- WORK ORDER -
Copy out, from the entries below, each line that holds the string "disp".

____

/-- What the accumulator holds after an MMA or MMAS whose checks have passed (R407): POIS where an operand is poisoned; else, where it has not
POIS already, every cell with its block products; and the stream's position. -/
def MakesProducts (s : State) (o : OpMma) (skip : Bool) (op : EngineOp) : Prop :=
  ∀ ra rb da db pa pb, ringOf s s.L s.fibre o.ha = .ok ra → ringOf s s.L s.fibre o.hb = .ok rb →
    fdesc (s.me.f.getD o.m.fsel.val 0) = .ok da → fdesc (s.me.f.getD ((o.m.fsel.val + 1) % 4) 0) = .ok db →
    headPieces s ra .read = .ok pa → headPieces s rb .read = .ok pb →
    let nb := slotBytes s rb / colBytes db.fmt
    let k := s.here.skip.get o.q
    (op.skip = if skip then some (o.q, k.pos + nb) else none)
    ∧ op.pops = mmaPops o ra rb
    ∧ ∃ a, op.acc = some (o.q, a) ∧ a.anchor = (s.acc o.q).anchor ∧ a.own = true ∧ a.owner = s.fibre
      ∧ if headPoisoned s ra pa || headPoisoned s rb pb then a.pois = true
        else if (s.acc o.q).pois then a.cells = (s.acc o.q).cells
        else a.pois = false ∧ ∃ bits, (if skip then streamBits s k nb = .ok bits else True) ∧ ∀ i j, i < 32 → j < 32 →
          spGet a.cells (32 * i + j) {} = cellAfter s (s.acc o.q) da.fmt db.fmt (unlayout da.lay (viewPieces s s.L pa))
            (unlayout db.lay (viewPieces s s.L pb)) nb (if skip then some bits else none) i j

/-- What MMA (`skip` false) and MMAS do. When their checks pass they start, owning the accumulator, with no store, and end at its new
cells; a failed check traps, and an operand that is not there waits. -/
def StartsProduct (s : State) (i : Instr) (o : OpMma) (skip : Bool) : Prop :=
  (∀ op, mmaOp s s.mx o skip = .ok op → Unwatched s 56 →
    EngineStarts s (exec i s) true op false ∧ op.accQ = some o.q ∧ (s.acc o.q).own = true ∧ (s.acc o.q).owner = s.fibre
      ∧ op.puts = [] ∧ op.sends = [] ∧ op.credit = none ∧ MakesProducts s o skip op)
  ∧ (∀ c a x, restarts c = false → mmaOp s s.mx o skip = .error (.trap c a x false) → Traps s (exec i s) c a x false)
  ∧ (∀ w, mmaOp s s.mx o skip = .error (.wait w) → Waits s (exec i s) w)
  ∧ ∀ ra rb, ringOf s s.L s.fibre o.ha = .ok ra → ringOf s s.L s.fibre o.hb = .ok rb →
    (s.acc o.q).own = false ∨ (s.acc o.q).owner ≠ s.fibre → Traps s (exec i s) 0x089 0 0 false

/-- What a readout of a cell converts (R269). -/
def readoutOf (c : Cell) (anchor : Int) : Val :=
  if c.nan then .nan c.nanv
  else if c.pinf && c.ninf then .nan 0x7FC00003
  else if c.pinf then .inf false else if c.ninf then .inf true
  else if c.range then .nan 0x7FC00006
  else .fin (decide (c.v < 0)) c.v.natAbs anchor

____

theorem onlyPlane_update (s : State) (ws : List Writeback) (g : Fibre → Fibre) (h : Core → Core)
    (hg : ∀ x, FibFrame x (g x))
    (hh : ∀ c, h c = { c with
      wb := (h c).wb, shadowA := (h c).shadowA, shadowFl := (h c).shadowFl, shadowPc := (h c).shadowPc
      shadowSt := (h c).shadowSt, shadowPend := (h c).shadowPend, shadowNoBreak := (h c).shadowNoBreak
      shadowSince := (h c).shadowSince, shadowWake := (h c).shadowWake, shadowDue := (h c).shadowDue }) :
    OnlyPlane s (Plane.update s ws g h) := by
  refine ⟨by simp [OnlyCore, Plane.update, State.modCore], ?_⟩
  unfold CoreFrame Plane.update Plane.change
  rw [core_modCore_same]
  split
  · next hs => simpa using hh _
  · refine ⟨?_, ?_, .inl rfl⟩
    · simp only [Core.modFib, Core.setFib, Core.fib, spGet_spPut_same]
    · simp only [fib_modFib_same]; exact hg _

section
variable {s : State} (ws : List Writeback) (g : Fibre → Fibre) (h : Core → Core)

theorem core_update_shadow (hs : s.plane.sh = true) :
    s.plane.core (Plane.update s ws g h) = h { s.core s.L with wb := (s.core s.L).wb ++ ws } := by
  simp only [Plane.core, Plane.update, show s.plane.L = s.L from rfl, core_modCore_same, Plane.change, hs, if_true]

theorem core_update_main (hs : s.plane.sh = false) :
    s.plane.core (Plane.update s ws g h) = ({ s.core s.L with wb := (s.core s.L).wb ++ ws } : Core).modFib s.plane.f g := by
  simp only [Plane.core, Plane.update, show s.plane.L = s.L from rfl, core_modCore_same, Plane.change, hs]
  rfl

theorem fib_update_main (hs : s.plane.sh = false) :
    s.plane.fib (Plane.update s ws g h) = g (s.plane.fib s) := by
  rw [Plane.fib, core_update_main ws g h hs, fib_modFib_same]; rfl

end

____

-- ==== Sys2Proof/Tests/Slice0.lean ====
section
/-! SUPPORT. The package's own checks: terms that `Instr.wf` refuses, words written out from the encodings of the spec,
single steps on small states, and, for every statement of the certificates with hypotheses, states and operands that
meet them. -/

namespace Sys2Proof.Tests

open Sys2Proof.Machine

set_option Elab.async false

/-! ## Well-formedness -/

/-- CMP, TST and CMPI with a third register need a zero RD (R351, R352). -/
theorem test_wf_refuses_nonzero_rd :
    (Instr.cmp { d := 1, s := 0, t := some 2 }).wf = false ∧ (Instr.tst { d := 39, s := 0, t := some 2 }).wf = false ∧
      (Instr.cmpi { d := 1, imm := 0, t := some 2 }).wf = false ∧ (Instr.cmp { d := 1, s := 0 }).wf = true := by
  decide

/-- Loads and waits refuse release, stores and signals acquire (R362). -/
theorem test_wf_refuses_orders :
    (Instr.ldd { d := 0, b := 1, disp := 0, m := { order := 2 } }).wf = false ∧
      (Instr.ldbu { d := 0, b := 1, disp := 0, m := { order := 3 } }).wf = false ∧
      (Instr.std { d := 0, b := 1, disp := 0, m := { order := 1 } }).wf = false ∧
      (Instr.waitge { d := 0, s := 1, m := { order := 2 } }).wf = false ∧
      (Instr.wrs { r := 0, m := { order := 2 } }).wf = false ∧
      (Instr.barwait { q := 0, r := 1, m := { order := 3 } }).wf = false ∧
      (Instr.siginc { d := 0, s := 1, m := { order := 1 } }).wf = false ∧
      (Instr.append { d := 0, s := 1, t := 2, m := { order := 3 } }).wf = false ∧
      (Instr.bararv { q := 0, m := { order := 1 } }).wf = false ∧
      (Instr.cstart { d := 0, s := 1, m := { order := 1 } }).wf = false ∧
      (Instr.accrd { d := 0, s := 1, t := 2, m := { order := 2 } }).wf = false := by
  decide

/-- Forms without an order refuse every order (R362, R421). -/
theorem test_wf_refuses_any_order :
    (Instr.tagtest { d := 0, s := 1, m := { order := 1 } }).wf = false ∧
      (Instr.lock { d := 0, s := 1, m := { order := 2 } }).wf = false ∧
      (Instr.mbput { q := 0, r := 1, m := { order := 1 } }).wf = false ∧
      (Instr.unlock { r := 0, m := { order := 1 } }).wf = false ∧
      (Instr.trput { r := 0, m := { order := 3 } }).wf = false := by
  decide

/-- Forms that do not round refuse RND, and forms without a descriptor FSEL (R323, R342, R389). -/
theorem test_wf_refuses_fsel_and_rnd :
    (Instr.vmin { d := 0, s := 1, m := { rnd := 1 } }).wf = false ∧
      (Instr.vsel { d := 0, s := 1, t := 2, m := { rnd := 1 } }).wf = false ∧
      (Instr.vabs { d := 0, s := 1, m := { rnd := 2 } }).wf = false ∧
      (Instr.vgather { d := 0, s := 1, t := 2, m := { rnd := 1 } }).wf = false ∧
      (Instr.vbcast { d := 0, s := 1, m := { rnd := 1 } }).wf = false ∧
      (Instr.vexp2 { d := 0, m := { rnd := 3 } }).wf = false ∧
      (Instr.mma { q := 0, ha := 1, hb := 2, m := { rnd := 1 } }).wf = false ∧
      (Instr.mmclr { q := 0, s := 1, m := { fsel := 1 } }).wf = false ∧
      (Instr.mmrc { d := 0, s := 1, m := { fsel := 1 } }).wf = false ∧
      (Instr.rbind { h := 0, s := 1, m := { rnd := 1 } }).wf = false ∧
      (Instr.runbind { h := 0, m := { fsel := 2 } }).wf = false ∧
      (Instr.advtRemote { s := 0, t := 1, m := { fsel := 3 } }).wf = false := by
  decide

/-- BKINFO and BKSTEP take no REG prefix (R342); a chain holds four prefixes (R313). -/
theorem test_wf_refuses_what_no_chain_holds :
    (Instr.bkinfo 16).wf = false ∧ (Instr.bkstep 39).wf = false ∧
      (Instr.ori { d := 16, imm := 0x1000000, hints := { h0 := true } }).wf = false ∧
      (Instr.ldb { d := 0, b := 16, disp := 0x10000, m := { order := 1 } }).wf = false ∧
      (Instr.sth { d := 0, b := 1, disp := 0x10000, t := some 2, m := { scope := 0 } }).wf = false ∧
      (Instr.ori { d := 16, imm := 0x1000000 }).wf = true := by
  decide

____

- OUTPUT -
    (Instr.ldd { d := 0, b := 1, disp := 0, m := { order := 2 } }).wf = false ∧
      (Instr.ldbu { d := 0, b := 1, disp := 0, m := { order := 3 } }).wf = false ∧
      (Instr.std { d := 0, b := 1, disp := 0, m := { order := 1 } }).wf = false ∧
      (Instr.ldb { d := 0, b := 16, disp := 0x10000, m := { order := 1 } }).wf = false ∧
      (Instr.sth { d := 0, b := 1, disp := 0x10000, t := some 2, m := { scope := 0 } }).wf = false ∧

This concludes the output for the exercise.